June 7, 2008
It appears that the problems on the site were due to someone (read: me) messing up when they restarted the database-replication!
Thanks to a bunch of helpful problem-reports from a number of users, I had some good data to look at to figure out what was wrong. It was actually pretty easy to figure out once I had all of those problem-pages to look at (I’m talking about you Brian May!).
While I was waiting for the computers to move some massive files around, I had a couple of minutes here and there to make other tweaks to the site. Two somewhat interesting things that came out of this time are that the 1) “job queue” is getting automatically run every hour now (which keeps things up to date and avoids assigning extra jobs to random users who would get like a 2 minute page-load randomly every 10,000 pages) and 2) the road-block page that shows up when the site is shut-down for maintenance now has an iframe in it which shows a google-search of LyricWiki.org for the same page and suggests that users click the “Cached” link. This will allow people to see a somewhat-recent of most of the pages even while the site is down.
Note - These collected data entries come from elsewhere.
theorem State.withdrawalResets_leaves {W : List Span} {L : List Part} {org s : State} (u accepted : Nat) (h : Leaves W L org s)
    (hW : Inside (anyKey :: []) W) (hL : Within ([.barriers, .canQueue, .collector, .dieMsgs, .fences, .heldWrites, .landing, .late, .out, .placing, .resp, .rings, .shadows, .signing, .staged] : List Part) L) :
    Leaves W L org (State.withdrawalResets s u accepted) := by
  delta State.withdrawalResets
  repeat' first
    | with_reducible assumption
    | with_reducible apply State.barrierDrop_leaves
    | with_reducible apply State.usdoAbort_leaves
    | with_reducible apply State.tenantResets_leaves
    | with_unfolding_none apply hW.sub (inNil)
    | with_unfolding_none apply hW.sub (inAny)
    | (with_reducible refine Within.trans ?_ hL; decide +kernel)
    | (extract_lets +onlyGivenNames letX; have letT : True := (by clear_value letX; guard_hyp letX : State; trivial); clear letT; refine Leaves.cut (W := W) (L := L) (r := org) (v := letX) ?_ (fun letH => ?_); (focus subst letX); rotate_left; clear_value letX; revert letX; intro _ _)
    | (extract_lets +onlyGivenNames letX; clear_value letX; revert letX; intro _)
    | with_reducible refine Leaves.ite ?_ ?_
    | split
    | with_reducible refine Leaves.update ?_ ?_ ?_ ?_ ?_ ?_ ?_ ?_ ?_ ?_ ?_ ?_ ?_ ?_ ?_ ?_ ?_ ?_ ?_
    | with_reducible exact Or.inl rfl
    | with_reducible exact Or.inr (hL _ (by decide +kernel))
    | with_reducible refine Leaves.ofPair (by assumption) ?_

theorem State.commitApplies_leaves {W : List Span} {L : List Part} {org s : State} (t accepted : Nat) (vals : List (Nat × Int)) (h : Leaves W L org s)
    (hW : Inside (anyKey :: []) W) (hL : Within ([.barriers, .canQueue, .collector, .dieMsgs, .fences, .heldWrites, .landing, .late, .out, .placing, .resp, .rings, .shadows, .signing, .staged] : List Part) L) :
    Leaves W L org (State.commitApplies s t accepted vals) := by
  delta State.commitApplies
  repeat' first
    | with_reducible assumption
    | with_reducible apply State.setN_leaves
    | with_reducible apply State.generationsAdvance_leaves
    | with_reducible apply State.unstage_leaves
    | with_reducible apply State.notKept_leaves
    | with_reducible apply State.applyValues_leaves
    | with_reducible apply State.raiseServer_leaves
    | with_reducible apply State.withdrawalResets_leaves
    | with_reducible apply State.dealApplies_leaves
    | (with_unfolding_none refine hW.covers ?_; repeat first | with_unfolding_none exact dyn_in | with_unfolding_none refine Covered.next ?_)
    | with_unfolding_none apply hW.sub (inAny)
    | with_unfolding_none apply hW.sub (inNil)
    | (with_reducible refine Within.trans ?_ hL; decide +kernel)
    | (extract_lets +onlyGivenNames letX; have letT : True := (by clear_value letX; guard_hyp letX : State; trivial); clear letT; refine Leaves.cut (W := W) (L := L) (r := org) (v := letX) ?_ (fun letH => ?_); (focus subst letX); rotate_left; clear_value letX; revert letX; intro _ _)
    | (extract_lets +onlyGivenNames letX; clear_value letX; revert letX; intro _)
    | with_reducible refine Leaves.ite ?_ ?_
    | with_reducible refine forEach_leaves ?_ (fun _ _ _ => ?_)

theorem State.actService_leaves {W : List Span} {L : List Part} {org s : State} (t addr : Nat) (v : Int) (b : List Byte) (h : Leaves W L org s)
    (hW : Inside (one ALARM.ALARMS_FIRED :: one ALARM.ALARM_SECONDS :: one ALARM.ALARM_STATE :: one (ATTEST_CONTROL.ATTEST_STATE t) :: one BACK_ALARM :: one (KEY_DH t) :: one (KEY_HD t) :: one MONO_BASE :: one MONO_FROM :: one PARK_STAGE :: one PON_CONTROL.PON_CHANGES :: one PON_CONTROL.PON_LAST_CAUSE :: one PON_CONTROL.PON_STATE :: one POWER_STATE.PARK_ABORTS :: one POWER_STATE.STATE :: one RTC.LAST_SET_STAMP :: one RTC.RTC_FLAGS :: one RTC.SET_SOURCE :: one RTC_BASE :: one RTC_FROM :: one (SESSION_CONTROL.SESSION_STATE t) :: one (SESSION_ID t) :: one WAKE_CONFIG.WAKE_LATCHED :: one WAKE_PENDING :: one (WATCHDOG.ADJOURN_USED t) :: one (WATCHDOG.ANSWER_COUNT t) :: one (WATCHDOG.PERIOD t) :: one (WATCHDOG.PERIOD_START t) :: one (WATCHDOG.QUESTION t) :: one (WATCHDOG.WD_STATE t) :: one (WATCHDOG.WRONG_ANSWERS t) :: one (WD_ANSWERS t) :: one (WD_AT t) :: one (WD_CLOSED t) :: one (WD_FAILED t) :: one (WD_LEN t) :: one (WD_SEED t) :: one (WD_VALID t) :: one (inForce ALARM.ALARM_SECONDS) :: []) W) (hL : Within ([.collector, .free, .signing] : List Part) L) :
    Leaves W L org (State.actService s t addr v b) := by
  delta State.actService
  repeat' first
    | with_reducible assumption
    | with_reducible apply State.wdArm_leaves
    | with_reducible apply State.wdAdjourn_leaves
    | with_reducible apply State.setClock_leaves
    | with_reducible apply State.attest_leaves
    | with_reducible apply State.sessionOpen_leaves
    | with_reducible apply State.sessionEnd_leaves
    | with_unfolding_none apply hW.sub (inSkip (inSkip (inSkip (inSkip (inSkip (inSkip (inSkip (inSkip (inSkip (inSkip (inSkip (inSkip (inSkip (inSkip (inSkip (inSkip (inSkip (inSkip (inSkip (inSkip (inSkip (inSkip (inSkip (inSkip (inSkip (inBoth (inBoth (inBoth (inBoth (inBoth (inBoth (inBoth (inBoth (inBoth (inBoth (inSkip (inBoth (inBoth inNil))))))))))))))))))))))))))))))))))))))
    | with_unfolding_none apply hW.sub (inSkip (inSkip (inSkip (inSkip (inSkip (inSkip (inSkip (inSkip (inSkip (inSkip (inSkip (inSkip (inSkip (inSkip (inSkip (inSkip (inSkip (inSkip (inSkip (inSkip (inSkip (inSkip (inSkip (inSkip (inBoth (inSkip (inSkip (inBoth (inBoth (inBoth (inSkip (inBoth (inBoth (inBoth (inBoth (inBoth (inSkip (inBoth inNil))))))))))))))))))))))))))))))))))))))
    | with_unfolding_none apply hW.sub (inBoth (inBoth (inBoth (inSkip (inBoth (inSkip (inSkip (inBoth (inBoth (inBoth (inBoth (inBoth (inBoth (inBoth (inBoth (inBoth (inBoth (inBoth (inBoth (inBoth (inSkip (inSkip (inBoth (inBoth (inSkip (inSkip (inSkip (inSkip (inSkip (inSkip (inSkip (inSkip (inSkip (inSkip (inSkip (inSkip (inSkip (inSkip (inBoth inNil)))))))))))))))))))))))))))))))))))))))
    | with_unfolding_none apply hW.sub (inSkip (inSkip (inSkip (inBoth inNil))))
    | with_unfolding_none apply hW.sub (inSkip (inSkip (inSkip (inSkip (inSkip (inBoth (inBoth (inSkip (inSkip (inSkip (inSkip (inSkip (inSkip (inSkip (inSkip (inSkip (inSkip (inSkip (inSkip (inSkip (inBoth (inBoth inNil))))))))))))))))))))))
    | (with_reducible refine Within.trans ?_ hL; decide +kernel)
    | (extract_lets +onlyGivenNames letX; clear_value letX; revert letX; intro _)
    | with_reducible refine Leaves.ite ?_ ?_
I dig it.
Special thanks/shoutouts to Kiefer, Redxx, Senvaikis, Teknomunk and WillMak050389 for their help figuring out what was wrong and testing things to make sure they were fixed!
As always, please let me know if you see something strange on the site. Thanks!
June 7, 2008
LyricWiki.org is back up. I’m relatively sure I fixed everything. I’ll be back on to check things in a bit & I’ll have more details once I find out if things are actually working.
June 6, 2008
The site has been behaving strangely lately and I’m not sure how I managed to break it or what is wrong, but I’m looking into it actively. I’m going to be working on any intensive-changes starting tomorrow (saturday) morning since weekends tend to have less traffic than weekdays.
People have been forwarding me a good bit of info about the problems, and it has been very helpful. If you have seen anything strange (especially if you have noticed a pattern in it), please pass the information along to me!
Hopefully the site will be all patched up by the end of tomorrow. Check the blog for updates as things are happening (brief outages are very likely tomorrow).
I really apologize for the oddities on the site. They are almost certainly my fault (and even if they weren’t… they would be since it’s my responsibility to keep things humming along).
Thanks for your patience,
June 3, 2008
That was faster than I expected 🙂
June 3, 2008
Site can’t survive without the slave-server. Fixing now…
June 3, 2008
So, in the wake of last week’s problems on LyricWiki, the system was finally purring again at full-steam when this morning at about 1am, our data center had its first-ever full power-outage. This is the kind of thing that isn’t supposed to happen since good datacenters (like LyricWiki’s) have power from multiple sources and generators that kick on if all of those fail. But once in a while a human error will mess the whole thing up and briefly cut the power. The power was only out for about 1 minute which basically just causes the computers to reboot.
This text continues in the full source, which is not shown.